Ray is a high-performance distributed execution framework targeted at large-scale machine learning and reinforcement learning applications. It achieves scalability and fault tolerance by abstracting the control state of the system in a global control store and keeping all other components stateless.

We are interested to understand the building blocks tha allow us create any custom environment applied to any software that we want to create by using the strategy of RL.

I will show several codes as an example to visualize the idea of the RL algorithm in practice.

There are at least 3 essential components that is needed to understand:

1. The environment. Here we define the rules of the game. Are the constrains that we have to put in the class.
2. Agent. Is the worker or the entity that will play the previous environment by doing an action. Given an observation you got an state which the agent should decide what todo by performing an action. Once the action is performed you got a reward defined in the environment.
3. RL model. Once we got the the final state obtained by the environment, it is needed to remember the state or observation that you got with their respective reward. The manner to memorize this information is given by any standard RL model.

In order to play with our environments I will use Pygame which is a cross-platform set of Python modules designed for writing video games. It includes computer graphics and sound libraries designed to be used with the Python programming language.

Let us check some of the essential components said before.

## Step 1. Creation of Python environment

I will create an environment called gym, because we are interested in the Gymnasium library.

Gymnasium is an open source Python library for developing and comparing reinforcement learning algorithms by providing a standard API to communicate between learning algorithms and environments, as well as a standard set of environments compliant with that API.
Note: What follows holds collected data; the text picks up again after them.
-- ==== Sys2Proof/Certificates/Slice0/Obligations.lean ====
section
/-! DEFINITION. The statements for the provers: what the commands of each family do, from the numbered rules of the spec. -/

open Sys2Proof Sys2Proof.Machine

/-- A step runs the command at the front of the queue -/
def Obligations.StepRunsTheFrontCommand : Prop :=
  ∀ (c : Instr) (rest : List Instr) (s : State), s.pending = c :: rest → step s = exec c { s with pending := rest }

/-- On an empty queue a nanosecond of running time passes: the model's own choice (assumption log 2), with the timebase of R238. -/
def Obligations.EmptyQueueLetsTimePass : Prop :=
  ∀ s : State, s.pending = [] →
    (∃ t, step s = .next t) ∧
    (frozen s = true → step s = .next s) ∧
    (running s = true → s.board.waiting = [] → hostAgain { s with time := s.time + 1 } = { s with time := s.time + 1 } →
      step s = .next { s with time := s.time + 1 })

/-- The reset state has its memories and registers in canonical form -/
def Obligations.ResetStateIsCanonical : Prop :=
  State.reset.wf = true ∧ State.reset.pending = [] ∧ running State.reset = false

/-- Every step keeps memories and registers in canonical form -/
def Obligations.EveryStepKeepsTheCanonicalForm : Prop :=
  ∀ s t : State, s.wf = true → step s = .next t → t.wf = true

/-- No command adds to the queue or takes from it -/
def Obligations.CommandsLeaveTheQueueAlone : Prop :=
  ∀ (c : Instr) (s t : State), exec c s = .next t → t.pending = s.pending

/-- Every command answers a next state -/
def Obligations.EveryCommandAnswers : Prop :=
  ∀ (c : Instr) (s : State), ∃ t, exec c s = .next t

/-- A core's load reads the cached line, the point of coherence, the die buffer, a register, a push port or a doorbell, or faults; ld.v goes to the PoC -/
def Obligations.CoreLoadsAreServedByCacheOrPoc : Prop :=
  ∀ (core : Fin 68) (a : Word) (rd : Fin 32) (e : LinkErr) (s : State), running s = true → coreReady s core.val = true →
    (∀ (lg : Fin 4) (z : Bool), a.toNat % 2 ^ lg.val = 0 →
      let got (v : Nat) (t : State) : State := setXreg core.val rd.val (extend lg.val z v) t
      let goes (t : State) : Prop := exec (.coreLoad core ⟨a, e⟩ lg z rd) s = .next t
      (∀ x, coreTarget core.val a.toNat = .sm x →
        (addrOk s 4 a.toNat (2 ^ lg.val) = false → goes (accessFault core.val 5 a.toNat s)) ∧
        (addrOk s 4 a.toNat (2 ^ lg.val) = true → dcLine s core.val (a.toNat / 64 * 64) ≠ [] →
          goes (got (leNat (((dcLine s core.val (a.toNat / 64 * 64)).drop (a.toNat % 64)).take (2 ^ lg.val))) s)) ∧
        (addrOk s 4 a.toNat (2 ^ lg.val) = true → dcLine s core.val (a.toNat / 64 * 64) = [] →
          goes (serve (.load core.val a.toNat lg.val z rd.val e) s) ∧
          (pocFree s (.load core.val a.toNat lg.val z rd.val e) → goes (loadSm core.val a.toNat lg.val z rd.val e s)))) ∧
      (∀ x, coreTarget core.val a.toNat = .db x →
        let r := memReadNat (coreWho s core.val) 2 x (2 ^ lg.val) s
        goes (if r.2.2 then accessFault core.val 5 a.toNat r.1 else got r.2.1 r.1)) ∧
      (∀ o, coreTarget core.val a.toNat = .reg o →
        goes (got (coreReadReg core.val o lg.val s).2 (coreReadReg core.val o lg.val s).1)) ∧
      (∀ o, coreTarget core.val a.toNat = .port o → lg.val = 3 →
        let y := cluster s core.val
        goes (got (if o = 0 then y.w0 else if o = 8 then y.w1 else if o = 16 then y.w2 else 0) s)) ∧
      (∀ o, coreTarget core.val a.toNat = .bell o → lg.val = 3 → goes (got (queue s (o / 8)).prod s)) ∧
      (coreTarget core.val a.toNat = .nothing → goes (accessFault core.val 5 a.toNat s))) ∧
    (a.toNat % 8 = 0 → ∀ x, coreTarget core.val a.toNat = .sm x →
      (addrOk s 4 a.toNat 8 = false → exec (.ldV core ⟨a, e⟩ rd) s = .next (accessFault core.val 5 a.toNat s)) ∧
      (addrOk s 4 a.toNat 8 = true → exec (.ldV core ⟨a, e⟩ rd) s = .next (serve (.loadV core.val a.toNat rd.val e) s) ∧
        (pocFree s (.loadV core.val a.toNat rd.val e) →
          exec (.ldV core ⟨a, e⟩ rd) s = .next (loadVolatile core.val a.toNat rd.val e s))))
First you need to install anaconda at this link

conda update --all

conda config --append channels conda-forge


then after is installed type in your terminal

conda create -n gym python==3.8 gym==0.18.0


then

conda activate gym


# Creation of the project

and then we clone our repository

git clone https://github.com/ruslanmv/How-to-create-custom-Reinforcement-Learning-environment.git

cd How-to-create-custom-Reinforcement-Learning-environment


then we install the following libraries

pip install -r requirements.txt


or

pip install torch==1.7.1  install extras_require keras   tensorflow  keras-rl2  opencv-python seaborn scipy tensorflow_probability torch lz4 gputil ray[rllib] pandas pygame matplotlib dm_tree


then in your terminal type the following commands:

conda install ipykernel


then we install

python -m ipykernel install --user --name gym --display-name "Python (Gym)"

pip install -e snake


then we type

jupyter notebook


and we choose our Python (Gym) notebook

If you want to uninstall your environment

conda env remove -n gym


and by typing

jupyter kernelspec list


to get the paths of all your kernels. Then simply uninstall your unwanted-kernel

jupyter kernelspec uninstall gym


# Creating an Open AI Gym Environment

Once is loaded the Python (Gym) kernel you can open the example notebooks.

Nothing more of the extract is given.